/-- Weight of a contribution (R349). -/
def State.weightOf (s : State) (m staleness : Nat) : Nat :=
  let base := if m = s.selfId then s.obj Obj.BASE_WEIGHT else (s.member m).weight
  (fmul b32 .rne (fmul b32 .rne base (lambdaPow (s.obj Obj.LAMBDA) staleness)).1 (rampOf (Sparse.get (fun _ => 0) s.fed.ramps m))).1
def goodWeight (w : Nat) : Bool := fFinite w && decide (0 < w) && decide (w < 2 ^ 31)

/-- A member absent from the LIVE_MASK of FORK_HORIZON consecutive manifests (R356). -/
def State.absentLong (s : State) (m : Nat) : Bool :=
  let n := s.obj Obj.FORK_HORIZON
  let xs := s.fed.chain.take n
  xs.length == n && xs.all (fun x => !bit x.live m)

/-- Members that the next manifest marks departed. -/
def State.departing (s : State) : List Nat :=
  s.knownMembers.filter (fun m => !s.fed.joins.contains m && (s.fed.leaves.contains m || s.absentLong m))

/-- Payload of Table 13.9. -/
def State.closePayload (s : State) (r : Nat) (good : List (Nat × Nat × Nat)) (omitted : List Nat) : List Byte :=
  let joined := membersMask s.fed.joins
  let departed := (s.obj Obj.DEPARTED_MASK ||| membersMask s.departing) &&& (2 ^ 64 - 1 - joined)
  let live := (s.obj Obj.LIVE_MASK ||| joined) &&& (2 ^ 64 - 1 - departed)
  let shown := (s.selfId :: s.knownMembers).all (fun m => bit departed m || bit joined m || s.shownHead r m)
  ((s.digestOf (r - 1)).getD (zeros 16)) ++ beBytes 1 s.selfId ++ beBytes 1 good.length ++ zeros 2 ++
    beBytes 4 (if shown then r - 1 else s.obj Obj.FLOOR_ROUND) ++ beBytes 8 live ++ beBytes 8 departed ++ beBytes 8 joined ++
    beBytes 4 (s.obj Obj.ETA_O) ++ beBytes 4 (s.obj Obj.MU_O) ++ beBytes 8 (membersMask omitted) ++
    good.flatMap (fun e => beBytes 1 e.1 ++ zeros 3 ++ beBytes 4 e.2.1 ++ beBytes 4 e.2.2)

/-- ROUND_CLOSE_ISSUE (R349): the manifest of the round is formed and sent. -/
def State.issueClose (s : State) (takeover : Bool) : State :=
  let r := s.toClose
  let cs := (s.candidates r).map (fun q => (q.1, q.2, s.weightOf q.1 (r - q.2)))
  if cs = [] ∨ r ≤ s.topRound then s
  else
    let good := cs.filter (fun q => goodWeight q.2.2)
    let bad := (cs.filter (fun q => !goodWeight q.2.2)).map Prod.fst
    let x := mkManifest r 0x21 (s.closePayload r good bad)
    let dst := s.liveOthers ++ s.fed.joins
    let s1 := s.bump Obj.STALE_DISCARDED (bad.length + s.justStale r) 32
    let s2 := dst.foldl (fun s m => s.sendManifest x (if takeover then 4 else 0) m) s1
    let s3 := if takeover then (s2.inc32 Obj.TAKEOVERS).raiseN Ev.COORD_TAKEOVER (s.selfId + r * 2 ^ 32) else s2
    s3.append x

/-- Every live member has contributed to the round. -/
def State.allContrib (s : State) : Bool :=
  ((List.range 64).filter s.isLiveMember).all (fun m => match (s.member m).contrib with | some o => decide (s.toClose ≤ o) | none => false)
/-- A CONTRIB_DONE of the round to be closed has been received. -/
def State.opened (s : State) : Bool :=
  s.fed.closing || (List.range 64).any (fun m => (s.member m).contrib == some s.toClose)
/-- This member coordinates the round. -/
def State.coordinates (s : State) : Bool := coordIn (s.obj Obj.LIVE_MASK) s.toClose == some s.selfId
/-- A live speaker, outside a fork. -/
def State.speaks (s : State) : Bool := s.isAnchor && decide (s.obj Obj.FED_STATE = 3)

def State.tryClose (s : State) : State := if s.speaks && s.coordinates && s.allContrib then s.issueClose false else s

/-- CONTRIB_DONE of a member is held (R348). -/
def State.noteContrib (s : State) (m o : Nat) : State :=
  let x := s.member m
  let t := s.setMember m { x with contrib := some (match x.contrib with | some c => max c o | none => o) }
  ({ t with fed := { t.fed with closing := t.fed.closing || decide (o = t.toClose) } }).tryClose

/-- Every device of the member has reported its contribution complete: CONTRIB_DONE goes out (R347). -/
def State.speakerDone (s : State) : State :=
  match s.fed.own with
  | some o =>
    let done := (s.chip :: s.otherChips).all (fun c => s.fed.reports.any (fun q => q.1 == c && q.2.1 == 0 && decide (o ≤ q.2.2)))
    if s.isAnchor = true ∧ s.obj Obj.FED_STATE = 3 ∧ done = true ∧ (match (s.member s.selfId).contrib with | some c => decide (c < o) | none => true) = true then
      (s.liveOthers.foldl (fun s m => s.oneTo m 0x20 o (beBytes 4 s.memberHead ++ zeros 4)) s).noteContrib s.selfId o
    else s
  | none => s

/-- This device's transfers of its contribution are complete at every partner of a live member (R347). -/
def State.contribCheck (s : State) : State :=
  match s.fed.own with
  | some o =>
    if s.obj Obj.FED_STATE = 3 ∧ s.fxp.tx.any (fun x => x.ty == 0x10 && x.round == o && s.isLiveMember x.peer.member) = false ∧
        s.fed.reports.contains (s.chip, 0, o) = false then (s.report_ 0 o).speakerDone
    else s
  | none => s

/-- A member leaves the view (R356). -/
def State.loseMember (s : State) (m : Nat) : State :=
  if s.isAnchor && s.isLiveMember m && m != s.selfId then
    let t := ((s.setObj Obj.LIVE_MASK (clrBit (s.obj Obj.LIVE_MASK) m)).dropMemberTx m).raiseN Ev.MEMBER_LOST (m + s.obj Obj.HEAD_ROUND * 2 ^ 32)
    t.tellState.contribCheck.tryClose
  else s

/-! ### The fork's sides (R357, R358) -/

/-- A side while it is put together: members, and its manifests after the common round, newest first. -/
structure Side where
  members : List Nat
  xs : List Manifest
deriving DecidableEq, Repr

/-- Another member's chain as it has shown it, newest first. -/
def State.othersOf (s : State) (m : Nat) : List Manifest :=
  sortBy (fun a b => decide (b.round ≤ a.round)) ((s.fed.others.filter (fun q => q.1 == m)).map Prod.snd)

/-- The member's head stands in this chain. -/
def State.onOwnSide (s : State) (m : Nat) : Bool :=
  m == s.selfId || (match (s.member m).head with | some h => s.digestOf h.1 == some h.2.1 | none => false)

/-- The newest round that the other member's chain and this one both hold. -/
def State.commonWith (s : State) (m : Nat) : Option Nat :=
  ((s.othersOf m).find? (fun x => s.digestOf x.prev == some x.parent)).map Manifest.prev

/-- Live members of other sides whose heads are known. -/
def State.foreigners (s : State) : List Nat := s.liveOthers.filter (fun m => !s.onOwnSide m && (s.member m).head.isSome)

/-- The member's chain is here from its head down to the common round. -/
def State.chainKnown (s : State) (m : Nat) : Bool :=
  (s.commonWith m).isSome && (match (s.member m).head, (s.othersOf m).head? with
    | some h, some x => decide (h.1 ≤ x.round)
    | _, _ => false)

/-- A member joins the side whose manifests hold its head. -/
def State.placeMember (s : State) (c : Nat) (m : Nat) : List Side → List Side
  | [] => [⟨[m], (s.othersOf m).filter (fun x => decide (c < x.round))⟩]
  | d :: ds =>
    let mine := (s.othersOf m).filter (fun x => decide (c < x.round))
    if mine.any (fun x => d.xs.any (fun y => y.digest == x.digest)) then
      ⟨d.members ++ [m], if d.xs.length < mine.length then mine else d.xs⟩ :: ds
    else d :: s.placeMember c m ds

/-- The common round and the sides in order of their lowest member, when every chain is known. -/
def State.forkSides (s : State) : Option (Nat × List Side) :=
  let fs := s.foreigners
  if fs = [] ∨ fs.all s.chainKnown = false then none
  else
    let c := (fs.filterMap s.commonWith).foldl min s.topRound
    let own : Side := ⟨(List.range 64).filter (fun m => (m == s.selfId || s.isLiveMember m) && s.onOwnSide m), s.fed.chain.filter (fun x => decide (c < x.round))⟩
    let sides := fs.foldl (fun ds m => s.placeMember c m ds) []
    some (c, sortBy (fun a b => decide (a.members.headD 64 ≤ b.members.headD 64)) (own :: sides))
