/-- The slew that removes an offset: the device is ahead by `off` (DESIGN CHOICE, log 44). -/
def State.slewOff (s : State) (off : Int) : State :=
  { s with tb := { s.tb with slew := off * 2 ^ 32, slewBy := 1 + s.free % ppm200 }, freeCtr := s.freeCtr + 1 }

/-- A forward step in whole nanoseconds. -/
def State.stepTime (s : State) (ns : Nat) : State :=
  { s with tb := { s.tb with acc := s.tb.acc + BitVec.ofNat 96 (ns * 2 ^ 32), slew := 0 } }

/-- An accepted offset is applied: a step when the device is behind by `least` ns or more, else a slew (R371, R377). The
answer is APPLIED of the log. -/
def State.correct (s : State) (least : Int) (off : Int) : Nat × State :=
  if off < 0 ∧ off ≤ -least then (2, s.stepTime (-off).toNat) else if off = 0 then (0, s) else (1, s.slewOff off)

/-- Suspicion ends. -/
def State.clearSuspect (s : State) : State :=
  { s.setObj Obj.TIME_FLAGS (clrBit (s.obj Obj.TIME_FLAGS) 0) with tb := { s.tb with suspects := [], clearRun := 0, asymNew := false } }

/-- A sample moves INC within its bounds; the manual gives neither the filter nor the control law, so INC, OFFSET and the
measured drift are free. `base` is the offset that the sample leaves (DESIGN CHOICE, log 44). -/
def State.discipline (s : State) (base : Int) : State :=
  let f := fun i => Config.freeNat (s.freeCtr + i)
  let off := unsigned 64 (freeInt (f 1))
  let s1 := { s with
    tb := { s.tb with inc := BitVec.ofNat 40 (minInc + f 0 % (maxInc - minInc + 1)), predict := base + freeInt (f 2) }
    freeCtr := s.freeCtr + 3 }
  let s2 := (s1.setObj Obj.OFFSET off).tbState 2
  if s.tb.mode = 0 then s2 else s2.timeState (if (signed 64 off).natAbs ≤ 100 then 2 else 1)

/-- The first offset since reset or the last change of mode (R371) (DESIGN CHOICE, log 44). -/
def State.firstOffset (s : State) (rtt off : Int) : State :=
  if 1000000000 < off then
    let p := s.tb.prediction
    ((s.timeState 5).timeLog 7 0 rtt p off).timeEvent Ev.TIME_REFUSED p off
  else
    let t := (s.correct 1 off).2
    { t with tb := { t.tb with accepted := true } }.discipline 0

/-! ### REFCLK (R61) -/

/-- A discipline source is enabled (R59) (DEDUCED, log 45). -/
def State.sourceOn (s : State) : Bool := s.obj Obj.PPS_ENABLE == 1 || s.tb.mode != 0

/-- An Ethernet port goes to LINK_STATE 0 (DEDUCED, log 47). -/
def State.ethDown (s : State) (e : Nat) : State :=
  if s.obj (Obj.LINK_STATE + 256 * e) = 0 then s
  else (s.setObj (Obj.LINK_STATE + 256 * e) 0).inc32 (Obj.LINK_DOWNS + 256 * e)

/-- REFCLK_LOST: 2 µs without an edge. -/
def execRefclkLost (s : State) : Out :=
  if s.boot.stage = .held ∨ s.tb.onOsc = true then .next s
  else
    let s1 := (s.setObj Obj.TB_STATE 4).setObj Obj.TB_FLAGS (setBit (s.obj Obj.TB_FLAGS) 0)
    let s2 : State := { s1 with tb := { s1.tb with onOsc := true } }
    let s3 := s2.raiseN Ev.REFCLK_LOST (s2.obj Obj.P_SAMPLE)
    let s4 := (List.range 6).foldl (fun (s : State) p => if (s.port p).st ≠ 0 ∨ (s.port p).trying then s.portDown p else s) s3
    .next ((s4.ethDown 0).ethDown 1)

__EXERCISE INSTRUCTIONS__.
The first line of the records and every line down to the line with "manifests (R356). -/" must be quoted exactly; leave out all else.

__SOLUTION__.
/-- Weight of a contribution (R349). -/
def State.weightOf (s : State) (m staleness : Nat) : Nat :=
  let base := if m = s.selfId then s.obj Obj.BASE_WEIGHT else (s.member m).weight
  (fmul b32 .rne (fmul b32 .rne base (lambdaPow (s.obj Obj.LAMBDA) staleness)).1 (rampOf (Sparse.get (fun _ => 0) s.fed.ramps m))).1
def goodWeight (w : Nat) : Bool := fFinite w && decide (0 < w) && decide (w < 2 ^ 31)

/-- A member absent from the LIVE_MASK of FORK_HORIZON consecutive manifests (R356). -/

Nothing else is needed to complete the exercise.